À mon arrivée en Allemagne en 1999, j’avais décidé de ne plus prêter attention aux questions politiques et féministes. Fille de militants algériens, j’avais payé cher l’engagement de mes parents. Exilée seule en Tunisie à quinze ans puis en France, je n’ai pu les retrouver que quelques années plus tard à Francfort-sur-le-Main. Pourtant, à la fin de mes études universitaires, j’ai choisi d’enseigner l’allemand aux immigrant.e.s qui suivaient des cours dispensés par l’Office fédéral des migrations et des réfugiés.

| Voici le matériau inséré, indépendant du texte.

/-- Settles O8: each field is cut out of the response as a number. -/
theorem responseWordLayout : Obligations.ResponseWordLayout := by
  intro r
  have hsum := r.word_toNat
  have hcode := r.code.bits.isLt
  have hdata := r.data.isLt
  refine ⟨?_, Response.field_eq 32 (x := 0#30) ?_, Response.field_eq 0 ?_⟩
  · have code : r.word.extractLsb 63 62 = r.code.bits := Response.field_eq 62 (by omega)
    rw [code]
    cases r.code <;> rfl
  · simp only [BitVec.toNat_ofNat]
    omega
  · omega

/-! ### The units of a pixel (R67) -/

/-- Green, then red, then blue, eight units each (R44). -/
theorem unitChannel_eq_getD (p : Pixel) {u : Nat} (h : u < 24) : unitChannel p u = [p.g, p.r, p.b].getD (u / 8) 0 := by
  have byte : u / 8 = 0 ∨ u / 8 = 1 ∨ u / 8 = 2 := by omega
  obtain hu | hu | hu := byte <;> simp [unitChannel, hu]

/-- Settles O9: by the channel of each unit, and by the half a unit stands in. -/
theorem pixelUnitsFollowTheLayout : Obligations.PixelUnitsFollowTheLayout := by
  refine ⟨fun c p u => ?_, fun b us u => ⟨?_, ?_⟩⟩
  · rw [enc_getElem, unitBit, unitChannel_eq_getD p u.isLt]
  · simp [Buf.unit_writeHalf, Half.holds, Half.base]
  · have inside : 24 + u.val < 48 := by omega
    simp [Buf.unit_writeHalf, Half.holds, Half.base, inside]

/-! ### The units that are sent (R66) -/

theorem legalUnit_z0 (c : Config) : legalUnit c z0 = true := by simp [legalUnit]

/-- Every unit of a pixel's encoding is one of the two codes (R66, R67). -/
theorem legalUnit_enc (c : Config) (p : Pixel) (u : Nat) (h : u < 24) : legalUnit c (enc c p)[u] = true := by
  rw [enc_getElem]
  split_ifs <;> simp [legalUnit]

/-- Rewriting a half with legal units keeps the double buffer legal. -/
theorem legalUnit_writeHalf {c : Config} {b : Buf} {us : HalfUnits} (hb : ∀ j, legalUnit c (b.unit j) = true)
    (hus : ∀ (u : Nat) (h : u < 24), legalUnit c us[u] = true) (k : Half) (j : Fin 48) :
    legalUnit c ((b.writeHalf k us).unit j) = true := by
  rw [Buf.unit_writeHalf]
  split
  · exact hus _ _
  · exact hb j

/-- A refill leaves the double buffer, or writes a zero half or a pixel's encoding to its half (R104). -/
theorem State.refill_buf (s : State) (k : Half) :
    (s.refill k).buf = s.buf.writeHalf k zeroHalf ∨ (∃ p, (s.refill k).buf = s.buf.writeHalf k (enc s.cfg p)) ∨
      (s.refill k).buf = s.buf := by
  obtain ⟨-, h⟩ | ⟨-, -, h⟩ | ⟨-, -, h⟩ | ⟨-, -, h⟩ := s.refill_cases k
  · exact .inl (by rw [h])
  · exact .inr (.inl ⟨_, by rw [h]⟩)
  · exact .inl (by rw [h])
  · exact .inr (.inr (by rw [h, State.stop_buf]))

theorem State.LegalUnits.refill {s : State} (hs : s.LegalUnits) (k : Half) : (s.refill k).LegalUnits where
  buffered j := by
    rw [(s.refill_frame k).1]
    obtain h | ⟨p, h⟩ | h := s.refill_buf k <;> rw [h]
    · exact legalUnit_writeHalf hs.buffered (fun u hu => by rw [zeroHalf_getElem, legalUnit_z0]) k j
    · exact legalUnit_writeHalf hs.buffered (legalUnit_enc s.cfg p) k j
    · exact hs.buffered j
  sent := by simpa using hs.sent

/-- EMIT sends the buffered unit at `rp` (R103). -/
theorem State.LegalUnits.sendUnit {s : State} (hs : s.LegalUnits) : s.sendUnit.LegalUnits where
  buffered := by simpa using hs.buffered
  sent u hu := by
    rw [State.sendUnit_cfg]
    rw [State.sendUnit_wire, List.mem_append, List.mem_singleton] at hu
    obtain old | new := hu
    · exact hs.sent u old
    · cases new
      exact hs.buffered s.rp

/-- A zeroed double buffer and a `Start` or `Reset` record keep the units legal. -/
theorem State.LegalUnits.zeroed {s t : State} (hs : s.LegalUnits) {r : Record} (hcfg : t.cfg = s.cfg)
    (hbuf : t.buf = zeroBuf) (hwire : t.wire = s.wire ++ [r]) (hr : ∀ u, Record.unit u ≠ r) : t.LegalUnits where
  buffered j := by rw [hbuf, zeroBuf_unit, legalUnit_z0]
  sent u hu := by
    rw [hwire, List.mem_append, List.mem_singleton] at hu
    rw [hcfg]
    exact hs.sent u (hu.resolve_right (hr u))

theorem State.SameStream.legalUnits {s t : State} (same : s.SameStream t) (hs : s.LegalUnits) : t.LegalUnits where
  buffered := by rw [same.buf, same.cfg]; exact hs.buffered
  sent := by rw [same.wire, same.cfg]; exact hs.sent

/-- Every instruction keeps the units legal (R66). -/
theorem exec_keeps_legalUnits {i : Instr} {s t : State} (hs : s.LegalUnits) (h : exec i s = .next t) :
    t.LegalUnits := by
  cases exec_completes h with
  | passive _ same => exact same.legalUnits hs
  | refusedStart _ same => exact same.legalUnits hs
  | start => exact hs.zeroed rfl rfl rfl (by simp)
  | emit => exact hs.sendUnit
  | refill k => exact hs.refill k
  | reset => exact hs.zeroed rfl rfl rfl (by simp)

/-- Settles O55: taking an input or counting a turn leaves the stream alone, and every instruction keeps `LegalUnits`. -/
theorem onlyTheThreeUnitsAreEverSent : Obligations.OnlyTheThreeUnitsAreEverSent := by
  intro s t hs h
  obtain ⟨x, rest, i, -, -, h⟩ | ⟨-, a, -, h⟩ | ⟨-, rfl⟩ := step_next_cases h
  · exact exec_keeps_legalUnits (s.sameStream_dropInput.legalUnits hs) h
  · exact exec_keeps_legalUnits (s.sameStream_countTurn.legalUnits hs) h
  · exact s.sameStream_countTurn.legalUnits hs

/-! ### Assembled command lines (R70) -/

/-- An operand assembles exactly if it is at most the greatest value of its field. -/
theorem asmField_eq {w max : Nat} (hmax : max + 1 = 2 ^ w) (v : Nat) :
    asmField w v = if v ≤ max then .ok (BitVec.ofNat w v) else .error .outOfRange := by
  simp [asmField, ← hmax]

/-- A pixel operand assembles exactly if its three channels do. -/
theorem asmPixel_eq (r g b : Nat) : asmPixel r g b =
    if r ≤ 255 ∧ g ≤ 255 ∧ b ≤ 255 then .ok ⟨BitVec.ofNat 8 r, BitVec.ofNat 8 g, BitVec.ofNat 8 b⟩
    else .error .outOfRange := by
  simp only [asmPixel, asmField_eq (w := 8) (max := 255) (by norm_num)]
  by_cases hr : r ≤ 255
  · by_cases hg : g ≤ 255
    · by_cases hb : b ≤ 255
      · rw [if_pos hr, if_pos hg, if_pos hb, if_pos ⟨hr, hg, hb⟩]
        rfl
      · rw [if_pos hr, if_pos hg, if_neg hb, if_neg (c := _ ∧ _) fun h => hb h.2.2]
        rfl
    · rw [if_pos hr, if_neg hg, if_neg (c := _ ∧ _) fun h => hg h.2.1]
      rfl
  · rw [if_neg hr, if_neg (c := _ ∧ _) fun h => hr h.1]
    rfl

/-- A command word built from numbers in range is their sum at the fields' weights (R60). -/
theorem commandWord_ofNat {op : BitVec 4} {opWeight idx r g b : Nat} (hop : op.toNat * 2 ^ 60 = opWeight)
    (hidx : idx ≤ 65535) (hr : r ≤ 255) (hg : g ≤ 255) (hb : b ≤ 255) :
    commandWord op (BitVec.ofNat 16 idx) ⟨BitVec.ofNat 8 r, BitVec.ofNat 8 g, BitVec.ofNat 8 b⟩ =
      BitVec.ofNat 64 (opWeight + idx * 2 ^ 24 + r * 2 ^ 16 + g * 2 ^ 8 + b) := by
  subst hop
  apply BitVec.eq_of_toNat_eq
  have := op.isLt
  rw [commandWord_toNat]
  simp only [BitVec.toNat_ofNat]
  omega

/-- `WRPIX` assembles exactly if its index and its pixel do (R70). -/
theorem asmWrpix_eq (idx r g b : Nat) : asmWrpix idx r g b =
    if idx ≤ 65535 ∧ r ≤ 255 ∧ g ≤ 255 ∧ b ≤ 255 then
      .ok (.command (BitVec.ofNat 64 (0x2000000000000000 + idx * 2 ^ 24 + r * 2 ^ 16 + g * 2 ^ 8 + b)))
    else .error .outOfRange := by
  rw [asmWrpix, asmField_eq (max := 65535) (by norm_num), asmPixel_eq]
  by_cases hidx : idx ≤ 65535
  · by_cases hp : r ≤ 255 ∧ g ≤ 255 ∧ b ≤ 255
    · rw [if_pos hidx, if_pos hp, if_pos ⟨hidx, hp⟩]
      obtain ⟨hr, hg, hb⟩ := hp
      rw [← commandWord_ofNat (op := 0x2#4) (by norm_num) hidx hr hg hb]
      rfl
    · rw [if_pos hidx, if_neg hp, if_neg (not_and_of_not_right _ hp)]
      rfl
  · rw [if_neg hidx, if_neg (not_and_of_not_left _ hidx)]
    rfl

/-- `RDPIX` assembles exactly if its index does (R70). -/
theorem assemble_rdpix_eq (n idx : Nat) : assemble n (.rdpix idx) =
    if idx ≤ 65535 then .ok [.send (.command (BitVec.ofNat 64 (0x3000000000000000 + idx * 2 ^ 24)))]
    else .error .outOfRange := by
  rw [assemble, asmField_eq (max := 65535) (by norm_num)]
  split_ifs with hidx
  · have noChannels : 0x3000000000000000 + idx * 2 ^ 24 =
        0x3000000000000000 + idx * 2 ^ 24 + 0 * 2 ^ 16 + 0 * 2 ^ 8 + 0 := by omega
    rw [noChannels, ← commandWord_ofNat (op := 0x3#4) (by norm_num) hidx (by decide) (by decide) (by decide)]
    rfl
  · rfl

/-- Settles O60: an operand out of range ends the assembly, and the fields in range make up the word. -/
theorem assembledCommandsAreTheirWords : Obligations.AssembledCommandsAreTheirWords := by
  intro n idx r g b
  refine ⟨?_, assemble_rdpix_eq n idx, rfl, rfl⟩
  rw [assemble, asmWrpix_eq]
  split_ifs <;> rfl

end Sys2Proof.Machine
end

section
/-! SUPPORT. HOST commands (40_host_commands.md): the word and the rule of each command (R83 to R86, R88), the order of
the checks (R81), and that set fault bits change no effect (R87). -/

namespace Sys2Proof.Machine

/-! ### The word of each command (R60, R61) -/

/-- An instruction that has a command word is what that word, and no other, decodes to. -/
theorem decode_command_eq_ok_iff {i : Instr} {v : CommandWord} (wf : i.wf = true) (hv : encode i = .command v)
    (w : CommandWord) : decode (.command w) = .ok i ↔ w = v := by
  calc decode (.command w) = .ok i
      ↔ decodeCommand w = i := by rw [decode, Except.ok.injEq]
    _ ↔ encode i = .command w := decodeCommand_eq_iff wf w
    _ ↔ w = v := by rw [hv, Input.command.injEq, eq_comm]

/-- RDPIX's word ends in the 24 zeros of an absent pixel. -/
theorem commandWord_noPixel (op : BitVec 4) (idx : BitVec 16) :
    commandWord op idx noPixel = op ++ 0#20 ++ idx ++ 0#24 := by
  apply BitVec.eq_of_toNat_eq
  simp only [commandWord_toNat, noPixel, toNat_append_eq, BitVec.ofNat_eq_ofNat, BitVec.toNat_ofNat]
  omega

/-! ### One command at a time (R83 to R86, R88) -/

/-- Settles O17: the accepted TRANSMIT loads `R` whole and zeroes `BUF`; the refused one only raises its fault. -/
theorem transmitFollowsItsRule : Obligations.TransmitFollowsItsRule := by
  refine ⟨decode_command_eq_ok_iff rfl rfl, fun s idle => ?_, fun s busy => exec_transmit_busy busy⟩
  exact ⟨_, exec_transmit_idle idle, rfl, resetLeft_load_toNat s.cfg, zeroBuf_unit⟩

/-- A write inside the frame buffer changes the pixel it names and no other, at whatever number it is read (R48). -/
theorem State.pixel_writePixel_nat (s : State) {n : Nat} (h : n < s.fb.length) (p : Pixel) (i : Nat) :
    (s.writePixel n p).pixel i = if i = n then p else s.pixel i := by
  split_ifs with same
  · rw [same, State.pixel_writePixel_same h]
  · exact s.pixel_writePixel_other same p

/-- Settles O18: the bounds check comes first, then the busy check, and the write touches one pixel. -/
theorem wrpixFollowsItsRule : Obligations.WrpixFollowsItsRule := by
  refine ⟨fun w idx p => decode_command_eq_ok_iff rfl rfl w, fun s idx p out => exec_wrpix_bounds out p,
    fun s idx p inside busy => exec_wrpix_busy inside busy p, fun s idx p frame inside idle => ?_, fun s => ?_⟩
  · have listed : idx.toNat < s.fb.length := ((Memory.wf_iff _ _).1 frame).symm ▸ inside
    exact ⟨_, exec_wrpix_idle inside idle p, rfl, Memory.length_write .., s.pixel_writePixel_nat listed p⟩
  · exact Nat.le_succ_of_le (config_bounds s.cfg).2.1

/-- RDPIX's data is a zero byte before the pixel's three (R43, R64). -/
theorem pixelData_eq_append (p : Pixel) : pixelData p = 0x00#8 ++ p.r ++ p.g ++ p.b := by
  have := p.r.isLt; have := p.g.isLt; have := p.b.isLt
  apply BitVec.eq_of_toNat_eq
  simp only [pixelData, pixelWord, BitVec.toNat_setWidth, toNat_append_eq, BitVec.toNat_ofNat]
  omega

/-- Settles O19: a read in bounds answers the pixel, whether or not a transmission runs. -/
theorem rdpixFollowsItsRule : Obligations.RdpixFollowsItsRule := by
  refine ⟨fun w idx => decode_command_eq_ok_iff rfl ?_ w, fun s idx out => exec_rdpix_bounds out,
    fun s idx inside => ?_⟩
  · exact congrArg Input.command (commandWord_noPixel 0x3#4 idx)
  · rw [exec_rdpix_ok inside, pixelData_eq_append]
    rfl

/-- Settles O20: RDSTAT has one branch, which only answers. -/
theorem rdstatFollowsItsRule : Obligations.RdstatFollowsItsRule :=
  ⟨decode_command_eq_ok_iff rfl rfl, exec_rdstat⟩

/-- Settles O21: ILLEGAL has one branch, whatever the word. -/
theorem illegalFollowsItsRule : Obligations.IllegalFollowsItsRule := exec_illegal

/-! ### The order of the checks (R81) -/

/-- The independent check of R62 says which words the decoder calls ILLEGAL. -/
theorem isIllegalWord_iff_decodeCommand (w : CommandWord) : isIllegalWord w = true ↔ decodeCommand w = .illegal w :=
  (isIllegalWord_iff_reserved w).trans (decodeCommand_eq_illegal_iff_reserved w).symm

L’arrivée en Allemagne de près d’un million de personnes fuyant la guerre en 2015 a suscité bien des interrogations. Le gouvernement n’était pas préparé à gérer les difficultés socioculturelles auxquelles il allait devoir faire face. À ce moment-là, les médias ont parlé principalement des hommes  : les femmes ont été ignorées par la presse et par les politiques.

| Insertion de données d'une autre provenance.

/-- Seed establishes the loop invariant (R66). -/
theorem merging_seed (s : State) : Merging 0 (seed s) := by
  have hq : ∀ i : Fin 511, (seed s).inq[i] = true ↔ i.val < 256 := fun i => by
    simp only [seed, Fin.getElem_fin, Vector.getElem_ofFn, decide_eq_true_iff]
  have hcard : (members (seed s).inq).card = 256 := by
    have : members (seed s).inq = (Finset.univ : Finset (Fin 256)).map (Fin.castLEEmb (by omega)) := by
      ext i
      rw [mem_members, hq]
      simp only [Finset.mem_map, Finset.mem_univ, true_and, Fin.castLEEmb_apply]
      constructor
      · intro h; exact ⟨⟨i, h⟩, rfl⟩
      · rintro ⟨j, rfl⟩; simp
    rw [this, Finset.card_map, Finset.card_univ, Fintype.card_fin]
  refine ⟨by omega, rfl, rfl, hcard, fun i => ?_, fun sym => ?_, ?_, ?_, ?_, ?_, ?_, ?_⟩
  · rw [hq]; simp [waiting]
  · have h := sym.isLt
    simp only [seed, Vector.getElem_ofFn, h, dif_pos, Fin.getElem_fin]
  all_goals intro j; intros; omega

theorem mergeWhile_spec (bound : Nat) : ∀ {k : Nat} {s : State}, Merging k s → 255 - k ≤ bound →
    Merging 255 (mergeWhile bound s) := by
  induction bound with
  | zero =>
    intro k s m hb
    have : k = 255 := by have := m.le; omega
    exact this ▸ m
  | succ bound ih =>
    intro k s m hb
    have hle := m.le
    have hq : s.qcount.toNat = 256 - k := by
      rw [m.qcount, BitVec.toNat_ofNat]; exact Nat.mod_eq_of_lt (by omega)
    unfold mergeWhile
    by_cases hk : k = 255
    · rw [if_neg (by omega)]; exact hk ▸ m
    · rw [if_pos (by omega)]
      exact ih (m.step (by omega)) (by omega)

/-- The part of the state the loop of BUILD may change (R32). -/
abbrev TreeFrame (s t : State) : Prop :=
  t = { s with nodeW := t.nodeW, nodeL := t.nodeL, nodeR := t.nodeR, inq := t.inq, nextid := t.nextid,
               qcount := t.qcount }

theorem mergeStep_frame (s : State) : TreeFrame s (mergeStep s) := by
  unfold mergeStep extractMin
  cases minMember s.nodeW s.inq with
  | none => rfl
  | some a =>
    simp only []
    cases minMember s.nodeW (s.inq.set a.val false) <;> rfl

theorem mergeWhile_frame (bound : Nat) : ∀ s : State, TreeFrame s (mergeWhile bound s) := by
  induction bound with
  | zero => exact fun s => rfl
  | succ bound ih =>
    intro s
    unfold mergeWhile
    split
    · have h1 := ih (mergeStep s)
      have h2 := mergeStep_frame s
      unfold TreeFrame at *
      rw [h1, h2]
    · rfl

/-! ### Weights are exact sums (R70 point 4) -/

theorem sum_toList {n : Nat} (v : Vector Count n) :
    (v.toList.map BitVec.toNat).sum = ∑ i : Fin n, v[i].toNat := by
  rw [← List.sum_ofFn]
  congr 1
  apply List.ext_getElem
  · simp
  · intro i h1 h2
    simp

theorem freqTotal_eq_sum (s : State) : freqTotal s = ∑ sym : Fin 256, s.freq[sym].toNat := sum_toList s.freq

/-- The total weight of the collection. -/
@[irreducible] def collectionWeight (s : State) : Nat := ∑ i ∈ members s.inq, s.nodeW[i].toNat

theorem collectionWeight_seed (s : State) : collectionWeight (seed s) = freqTotal s := by
  have hq : ∀ i : Fin 511, (seed s).inq[i] = true ↔ i.val < 256 := fun i => by
    simp only [seed, Fin.getElem_fin, Vector.getElem_ofFn, decide_eq_true_iff]
  have hm : members (seed s).inq = (Finset.univ : Finset (Fin 256)).map (Fin.castLEEmb (by omega)) := by
    ext i
    rw [mem_members, hq]
    simp only [Finset.mem_map, Finset.mem_univ, true_and, Fin.castLEEmb_apply]
    constructor
    · intro h; exact ⟨⟨i, h⟩, rfl⟩
    · rintro ⟨j, rfl⟩; simp
  unfold collectionWeight
  rw [hm, Finset.sum_map, freqTotal_eq_sum]
  refine Finset.sum_congr rfl fun sym _ => ?_
  have h := sym.isLt
  simp only [seed, Fin.castLEEmb_apply, Fin.getElem_fin, Vector.getElem_ofFn, Fin.val_castLE, h, dif_pos]

/-- One merge keeps the total weight, and its addition does not wrap. -/
theorem Merging.step_weight {k : Nat} {s : State} (m : Merging k s) (hk : k < 255)
    (hlt : collectionWeight s < 2 ^ 32) :
    collectionWeight (mergeStep s) = collectionWeight s ∧
      weight (mergeStep s) (256 + k) =
        weight (mergeStep s) (leftChild (mergeStep s) ⟨k, hk⟩) +
          weight (mergeStep s) (rightChild (mergeStep s) ⟨k, hk⟩) := by
  obtain ⟨a, b, ha, hb, he⟩ := mergeStep_spec s (by rw [m.card]; omega)
  set s₂ : State := { s with inq := (s.inq.set a.val false).set b.val false, qcount := s.qcount - 1#9 - 1#9 }
  have hn : s₂.nextid = BitVec.ofNat 9 (256 + k) := m.nextid
  rw [he]
  set t := createNode a b s₂ with ht
  have hW : ∀ i : Fin 511, t.nodeW[i] = if 256 + k = i.val then s.nodeW[a] + s.nodeW[b] else s.nodeW[i] :=
    createNode_nodeW a b hk hn
  have hM : members t.inq = insert ⟨256 + k, by omega⟩ (((members s.inq).erase a).erase b) := by
    rw [ht, createNode_members a b hk hn, members_set_false, members_set_false]
  have hba : b ≠ a ∧ s.inq[b] = true := by
    have := mem_members.2 hb.1
    rw [members_set_false, Finset.mem_erase, mem_members] at this
    exact this
  have hal := ((m.inq a).1 ha.1).1
  have hbl := ((m.inq b).1 hba.2).1
  have hbm : b ∈ (members s.inq).erase a := Finset.mem_erase.2 ⟨hba.1, mem_members.2 hba.2⟩
  have hsplit : collectionWeight s =
      s.nodeW[a].toNat + (s.nodeW[b].toNat + ∑ i ∈ ((members s.inq).erase a).erase b, s.nodeW[i].toNat) := by
    unfold collectionWeight
    have h1 := Finset.add_sum_erase (members s.inq) (fun i => s.nodeW[i].toNat) (mem_members.2 ha.1)
    have h2 := Finset.add_sum_erase _ (fun i => s.nodeW[i].toNat) hbm
    rw [← h1, ← h2]
  have hadd : (s.nodeW[a] + s.nodeW[b]).toNat = s.nodeW[a].toNat + s.nodeW[b].toNat := by
    rw [BitVec.toNat_add]; exact Nat.mod_eq_of_lt (by omega)
  have hnew : (⟨256 + k, by omega⟩ : Fin 511) ∉ ((members s.inq).erase a).erase b := fun h => by
    have := (m.inq _).1 (mem_members.1 (Finset.mem_of_mem_erase (Finset.mem_of_mem_erase h)))
    exact absurd this.1 (by simp)
  constructor
  · have hrest : ∑ i ∈ ((members s.inq).erase a).erase b, t.nodeW[i].toNat =
        ∑ i ∈ ((members s.inq).erase a).erase b, s.nodeW[i].toNat :=
      Finset.sum_congr rfl fun i hi => by
        rw [hW i, if_neg (fun h => hnew (by rw [show (⟨256 + k, by omega⟩ : Fin 511) = i from Fin.ext h]; exact hi))]
    rw [hsplit]
    unfold collectionWeight
    rw [hM, Finset.sum_insert hnew, hrest, hW, if_pos rfl, hadd]
    omega
  · have e1 : leftChild t ⟨k, hk⟩ = a.val := by rw [ht, createNode_leftChild a b hk hn, if_pos rfl]
    have e2 : rightChild t ⟨k, hk⟩ = b.val := by rw [ht, createNode_rightChild a b hk hn, if_pos rfl]
    have w1 := weight_eq t ⟨256 + k, by omega⟩
    rw [hW, if_pos rfl, hadd] at w1
    rw [e1, e2, weight_eq t a, weight_eq t b, hW a, hW b, if_neg (by omega), if_neg (by omega)]
    exact w1

/-- A merge writes only the node it creates: older nodes keep their weights and children. -/
theorem Merging.step_old {k : Nat} {s : State} (m : Merging k s) (hk : k < 255) :
    (∀ id < 256 + k, weight (mergeStep s) id = weight s id) ∧
      ∀ j : Fin 255, j.val < k →
        leftChild (mergeStep s) j = leftChild s j ∧ rightChild (mergeStep s) j = rightChild s j := by
  obtain ⟨a, b, ha, hb, he⟩ := mergeStep_spec s (by rw [m.card]; omega)
  set s₂ : State := { s with inq := (s.inq.set a.val false).set b.val false, qcount := s.qcount - 1#9 - 1#9 }
  have hn : s₂.nextid = BitVec.ofNat 9 (256 + k) := m.nextid
  rw [he]
  refine ⟨fun id hid => ?_, fun j hj => ⟨?_, ?_⟩⟩
  · have hlt : id < 511 := by omega
    have h1 := weight_eq (createNode a b s₂) ⟨id, hlt⟩
    rw [createNode_nodeW a b hk hn, if_neg (by simp only []; omega)] at h1
    exact h1.trans (weight_eq s ⟨id, hlt⟩).symm
  · rw [createNode_leftChild a b hk hn, if_neg (by omega)]; rfl
  · rw [createNode_rightChild a b hk hn, if_neg (by omega)]; rfl

/-- The loop invariant on exact weights: nothing is lost from the total, and each internal node made so far weighs the
sum of its children (R70 point 4). -/
structure MergingExact (total k : Nat) (s : State) : Prop where
  total : collectionWeight s = total
  inner : ∀ j : Fin 255, j.val < k → weight s (256 + j) = weight s (leftChild s j) + weight s (rightChild s j)

theorem MergingExact.step {total k : Nat} {s : State} (e : MergingExact total k s) (m : Merging k s) (hk : k < 255)
    (ht : total < 2 ^ 32) : MergingExact total (k + 1) (mergeStep s) := by
  obtain ⟨h1, h2⟩ := m.step_weight hk (by rw [e.total]; exact ht)
  obtain ⟨hw, hc⟩ := m.step_old hk
  refine ⟨h1.trans e.total, fun j hj => ?_⟩
  by_cases hjk : j.val = k
  · have : j = ⟨k, hk⟩ := Fin.ext hjk
    rw [this]; exact h2
  · have hj' : j.val < k := by omega
    have l1 := (m.left_waits j hj').1
    have l2 := (m.right_waits j hj').1
    rw [(hc j hj').1, (hc j hj').2, hw _ (by omega), hw _ (by omega), hw _ (by omega)]
    exact e.inner j hj'

theorem mergeWhile_exact (bound : Nat) : ∀ {total k : Nat} {s : State}, Merging k s → MergingExact total k s →
    total < 2 ^ 32 → 255 - k ≤ bound → MergingExact total 255 (mergeWhile bound s) := by
  induction bound with
  | zero =>
    intro total k s m e ht hb
    have : k = 255 := by have := m.le; omega
    exact this ▸ e
  | succ bound ih =>
    intro total k s m e ht hb
    have hle := m.le
    have hq : s.qcount.toNat = 256 - k := by
      rw [m.qcount, BitVec.toNat_ofNat]; exact Nat.mod_eq_of_lt (by omega)
    unfold mergeWhile
    by_cases hk : k = 255
    · rw [if_neg (by omega)]; exact hk ▸ e
    · rw [if_pos (by omega)]
      exact ih (m.step (by omega)) (e.step m (by omega) ht) ht (by omega)

end Sys2Proof.Machine
end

La place des femmes dans la «Willkommenskultur»1

Mes premières visites dans des centres d’accueil pour réfugiés à Berlin m’ont laissé un goût amer. Je m’y rendais pour encourager les nouveaux arrivants à intégrer la société allemande par le biais de l’apprentissage de la langue. Au début, seuls les hommes venaient. Les arguments avancés pour justifier l’absence des femmes étaient toujours les mêmes  : « Elles doivent s’occuper des enfants », « Elles ne peuvent pas sortir seules, la ville est trop dangereuse pour elles » ou encore plus honnêtement « Il est hors de question qu’elles participent à des cours mixtes ». La solution trouvée pour remédier à leur exclusion a été de créer des cours qui leur étaient réservés. À mon avis, ce fut une fatale concession au patriarcat, qui aura des répercussions désastreuses.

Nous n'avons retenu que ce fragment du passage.